TASK DIRECTIONS:
Below are some entries. Count how many of their lines include "queue", then give that number only.

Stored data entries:
★ ★ ★ ★

-- ==== Sys2Proof/Machine/Landing.lean ====
section
/-! DEFINITION. Landing: the order of checks (R77), acknowledgements (R73, R74), error counts and quarantine (R96), the admission of each chunk type, admission transactions (R78 to R83), credit (R93) and the front-ends' registers (R91). -/

namespace Sys2Proof.Machine

/-- Whether a front-end is enabled and its job (R91). -/
def feValid (s : State) (fe : Nat) : Bool := fget s LND_FE_CFG.VALID fe 0 == 1

/-- The job of a front-end. -/
def feJob (s : State) (fe : Nat) : JobId := Fin.ofNat 16 (fget s LND_FE_CFG.JOB fe 0)

/-- The slots of a front-end's range; 0 means 2^24 (R91). -/
def feCount (s : State) (fe : Nat) : Nat := let n := fget s LND_FE_CFG.SLOT_COUNT fe 0; if n = 0 then 2 ^ 24 else n

/-- Whether a slot lies in a front-end's range (R91). -/
def feHas (s : State) (fe slot : Nat) : Bool :=
  decide (fget s LND_FE_CFG.SLOT_BASE fe 0 ≤ slot) && decide (slot < fget s LND_FE_CFG.SLOT_BASE fe 0 + feCount s fe)

/-- The credit of a front-end at this moment (R91, R93, R95); CREDIT_MIN until the first computation. -/
def creditOf (s : State) (fe : Nat) : Nat :=
  let now := fget s LND_FE_STATE.CREDIT_NOW fe 0
  if feValid s fe ∧ fget s LND_FE_CFG.VERSION3 fe 0 = 1 ∧ now ≠ 0 then now else fget s LND_FE_CREDIT.CREDIT_MIN fe 0

/-- The front-ends that the register file lists. -/
def listedFes (s : State) : List Nat :=
  (s.regs.filterMap (fun e => if e.1.reg == .LND_FE_CFG && e.1.lo == 59 then some e.1.major else none))

/-- The enabled front-ends of a job. -/
def fesOf (s : State) (j : JobId) : List Nat := (listedFes s).filter (fun f => feValid s f && feJob s f == j)

/-- The lowest-numbered RC queue pair of a front-end in RTS (R69, assumption 14). -/
def feQp (s : State) (fe : Nat) : Option Nat :=
  (qpsWhere s (fun q => fget s RDMA_QP_CFG.FE q 0 == fe && fget s RDMA_QP_CFG.CLASS q 0 == 0 && fget s RDMA_QP_CFG.TYPE q 0 == 0 && qpState s q == 3)).foldl
    (fun a q => match a with
      | none => some q
      | some b => some (min q b)) none

/-! The Roster. -/

/-- The module-wide entry of a job's slot (R101). -/
def entryNo (s : State) (j : JobId) (slot : Nat) : Nat := fget s ROS_JOB_RANGE.BASE j 0 + slot

/-- The Roster entry of a slot for a round: FREE where it holds an earlier round (R103). -/
def entryOf (s : State) (j : JobId) (r slot : Nat) : Entry :=
  let e := readD Entry.free s.roster (entryNo s j slot)
  if e.valid ∧ e.round = r then e else .free

/-- The set of the Roster cache that an entry belongs to: 16,384 sets of 16 ways (R107, assumption 25). -/
def cacheSet (n : Nat) : Nat := n % 16384

/-- The entry that leaves the cache as entry n comes in: where its set is full, the one that came into it first (R107, assumption 25). -/
def cacheVictim (s : State) (n : Nat) : Option Nat :=
  let ways := s.cached.filter (fun m => cacheSet m == cacheSet n)
  if ways.length < 16 then none else ways.getLast?

/-- A lookup of an entry through the cache: a miss brings the entry in, and the entry that leaves is written back (R107). -/
def cacheLookup (s : State) (j : JobId) (n : Nat) : State :=
  if on s ROS_CTRL.CACHE_EN ∧ s.cached.contains n = false then
    let v := cacheVictim s n
    let keep := fun m => v != some m
    let s := { s with cached := n :: s.cached.filter keep, dirty := s.dirty.filter keep }
    pmu (set1 s ROS_CACHE_OCC.VALID s.cached.length) 0x05 (some j) 1
  else s

/-- An entry changed: the cache holds it dirty (R107). -/
def modEntry (s : State) (j : JobId) (slot : Nat) (g : Entry → Entry) : State :=
  let n := entryNo s j slot
  let s := cacheLookup { s with roster := putN s.roster n (g (readD Entry.free s.roster n)) } j n
  if on s ROS_CTRL.CACHE_EN then { s with dirty := if s.dirty.contains n then s.dirty else n :: s.dirty } else s

/-- What step 9 judges by: the close record once Close has fixed the round, else the Roster entry (R104). -/
structure Look where
  fe : Nat
  job : JobId
  r : Nat
  slot : Nat
  x : Round
  state : CState
  withdrawn : Bool
  unmaskAdm : Bool
  key : Option KeyRec
  deriving DecidableEq, Repr

/-- The view of a slot in a round. -/
def lookAt (s : State) (fe : Nat) (j : JobId) (x : Round) (slot : Nat) : Look :=
  let key := lookup x.keys slot
  if x.closed then
    match lookup x.closeTable slot with
    | some c => ⟨fe, j, x.number, slot, x, c.state, c.withdrawn, c.unmaskAdm, key⟩
    | none => ⟨fe, j, x.number, slot, x, .FREE, false, false, key⟩
  else
    let e := entryOf s j x.number slot
    ⟨fe, j, x.number, slot, x, e.state, e.state == .WITHDRAWN, e.unmaskAdm, key⟩

/-- The Roster lookup of step 9; a round past Close is judged by its close records (R104, R107). -/
def lookupEntry (s : State) (l : Look) : State := if l.x.closed then s else cacheLookup s l.job (entryNo s l.job l.slot)

/-- A change of a slot's record: the close record or the Roster entry (R104). -/
def modRec (s : State) (l : Look) (g : Entry → Entry) (h : CloseRec → CloseRec) : State :=
  if l.x.closed then
    s.modRound l.job l.r (fun x => { x with closeTable := x.closeTable.map (fun e => if e.1 == l.slot then (e.1, h e.2) else e) })
  else if (entryOf s l.job l.r l.slot).state == .FREE then s else modEntry s l.job l.slot g

/-- The last SEQ sent to a client in a round (R59). -/
def msgSeq (s : State) (l : Look) : Nat :=
  if l.x.closed then ((lookup ((s.round? l.job l.r).map (·.closeTable)).toList.flatten l.slot).map (·.msgSeq)).getD 0
  else (entryOf s l.job l.r l.slot).msgSeq

/-- A client's message sequence advanced. -/
def nextSeq (s : State) (l : Look) : State :=
  modRec s l (fun e => { e with msgSeq := (e.msgSeq + 1) % 2 ^ 32 }) (fun c => { c with msgSeq := (c.msgSeq + 1) % 2 ^ 32 })

/-! Acknowledgements. -/

/-- A JLP header as the module builds it. -/
def moduleHeader (version type flags tag round slot index len seq : Nat) : Bytes :=
  toBe 1 version ++ toBe 1 type ++ toBe 2 flags ++ toBe 4 tag ++ toBe 4 round ++ toBe 4 slot ++ toBe 4 index ++ toBe 4 len ++ toBe 4 seq ++ zeros 4

/-- An ACK for a chunk (R73): signed under a key record's k_m2c with a fresh SEQ, else unsigned (R74). -/
def ackBytes (s : State) (c : Bytes) (st : JStat) (fe : Nat) (key : Option (Key256 × Nat)) : Bytes :=
  let body := toBe 1 (hType c) ++ [0] ++ toBe 2 st.code ++ (if hVersion c = 2 then [] else toBe 4 (creditOf s fe))
  match key with
  | some (k, seq) =>
    let h := moduleHeader (hVersion c) 0x85 2 (hJobTag c) (hRound c) (hSlot c) (hIndex c) body.length seq
    h ++ body ++ (gcmSeal k (chunkNonce 2 0x85 (hIndex c) seq) (h ++ body) []).2
  | none => moduleHeader (hVersion c) 0x85 0 (hJobTag c) (hRound c) (hSlot c) (hIndex c) body.length 0 ++ body

/-- An ACK sent on a queue pair; nothing is delivered while it is in ERROR (R480). -/
def sendAck (s : State) (q : Nat) (c : Bytes) (st : JStat) (fe : Nat) (signer : Option Look) : State :=
  let s := count s LND_STATUS_CNT.COUNT st.code 0 1
  match signer.bind (fun l => l.key.map (fun k => (l, k))) with
  | some (l, k) =>
    let s := nextSeq s l
    if qpState s q = 4 then s else sendChunk s q (ackBytes s c st fe (some (k.m2c, msgSeq s l)))
  | none => if qpState s q = 4 then s else sendChunk s q (ackBytes s c st fe none)

/-- A front-end quarantined once its AUTH_FAILED and MALFORMED counts exceed the limit (R96); a queue pair in RESET serves no front-end and stays in RESET (assumption 78). -/
def quarantine (s : State) (fe : Nat) : State :=
  let n := fget s LND_FE_ERR.AUTH_FAILED fe 0 + fget s LND_FE_ERR.MALFORMED fe 0
  if get1 s LND_QUAR_THRESH.THRESH < n ∧ fget s LND_FE_STATE.QUARANTINED fe 0 = 0 then
    let s := qpErrors s (qpsWhere s (fun q => fget s RDMA_QP_CFG.FE q 0 == fe && fget s RDMA_QP_CFG.CLASS q 0 == 0)) 8
    let s := ev (fset s LND_FE_STATE.QUARANTINED fe 0 1) LND_EVENT.QUAR_EV
    if feValid s fe then logJob s (feJob s fe) 0x20 0 fe n else logModule s 0x20 fe n
  else s

/-- A chunk of a front-end seen in the round: the total that the 1 % share is taken of (R93). -/
def seeChunk (s : State) (fe : Nat) : State := { s with feSeen := putN s.feSeen fe (readD 0 s.feSeen fe + 1) }

/-- The counts that a refusal or a DUPLICATE adds for the front-end and the client (R93, R96, R101, R104); ERR_OTHER takes the refusals from step 8 on (assumption 79). -/
def countStatus (s : State) (fe : Nat) (l : Option Look) (st : JStat) : State :=
  let s := seeChunk s fe
  let s := match st with
    | .authFailed => count s LND_FE_ERR.AUTH_FAILED fe 0 1
    | .malformed => count s LND_FE_ERR.MALFORMED fe 0 1
    | .late => count s LND_FE_LATE.LATE fe 0 1
    | .outOfPhase => count s LND_FE_LATE.OUT_OF_PHASE fe 0 1
    | _ => s
  let s := pmu s (if st = .ok then 0x01 else 0x02) (l.map (·.job)) 1
  let s := match l with
    | none => s
    | some l => match st with
      | .ok => s
      | .duplicate => modRec s l (fun e => { e with dup := satAdd 16 e.dup 1 }) (fun c => { c with dup := satAdd 16 c.dup 1 })
      | .authFailed => modRec s l (fun e => { e with errAuth := satAdd 16 e.errAuth 1 }) (fun c => { c with errAuth := satAdd 16 c.errAuth 1 })
      | _ => modRec s l (fun e => { e with errOther := satAdd 16 e.errOther 1 }) (fun c => { c with errOther := satAdd 16 c.errOther 1 })
  quarantine s fe

/-- A chunk answered: its status counted and its ACK sent. -/
def answer (s : State) (q : Nat) (c : Bytes) (st : JStat) (fe : Nat) (l : Option Look) (authed : Bool) : State :=
  sendAck (countStatus s fe l st) q c st fe (if authed then l else none)

/-! The order of checks. -/

/-- Whether a queue pair's SEND reaches Landing's checks (R73, R453, R458, R480). -/
def landed (s : State) (q : Nat) : Bool :=
  on s LND_CTRL.ENABLE && bit (get1 s LND_CTRL.PORT_EN) (fget s RDMA_QP_CFG.PORT q 0) && fget s RDMA_QP_CFG.CLASS q 0 == 0 &&
    (qpState s q == 3 || qpState s q == 2)

/-- The front-end of a queue pair. -/
def qpFe (s : State) (q : Nat) : Nat := fget s RDMA_QP_CFG.FE q 0

/-- The phase that opens a type's window, and the index of the phase time that closes it (02 *Admission windows*). -/
def windowOf (type : Nat) : Nat × Nat :=
  match type with
  | 0x01 => (2, 1)
  | 0x02 => (4, 3)
  | 0x03 => (5, 4)
  | 0x04 => (7, 6)
  | _ => (2, 4)

/-- What the checks before authentication find. -/
inductive Judged where
  | refused (st : JStat) (l : Option Look)
  | closed (l : Look)
  | open (l : Look)
  deriving DecidableEq, Repr

/-- Steps 3 to 7, with the front-end's job and round known. -/
def judgeRound (s : State) (fe : Nat) (c : Bytes) : Except JStat Look :=
  let v := hVersion c
  let j := feJob s fe
  let x? := if feValid s fe then (s.round? j (hRound c)).filter (fun x => x.offerDone) else none
  let joined := (x?.bind (fun x => lookup x.keys (hSlot c))).map (·.version3)
  if v ≠ 2 ∧ v ≠ 3 ∨ v = 3 ∧ fget s LND_FE_CFG.VERSION3 fe 0 = 0 ∨ v = 2 ∧ on s LND_VERSIONS.ACCEPT_V2 = false ∨
      joined = some (decide (v = 2)) then .error .badVersion
  else if ¬ feValid s fe ∨ ¬ (s.job j).present ∨ hJobTag c ≠ fget s LND_JOB_TAG.TAG j 0 then .error .unknownJob
  else match x? with
    | none => .error .wrongRound
    | some x =>
      if ¬ feHas s fe (hSlot c) ∨ (cohortOf x.plan (hSlot c)).isNone then .error .slotOutOfRange
      else if hType c = 1 ∧ v = 2 ∧ (pSealed x.plan ∨ pRingBits x.plan = 24) then .error .unsupported
      else .ok (lookAt s fe j x (hSlot c))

★ ★ ★ ★

RESPONSE TO THE TASK:
5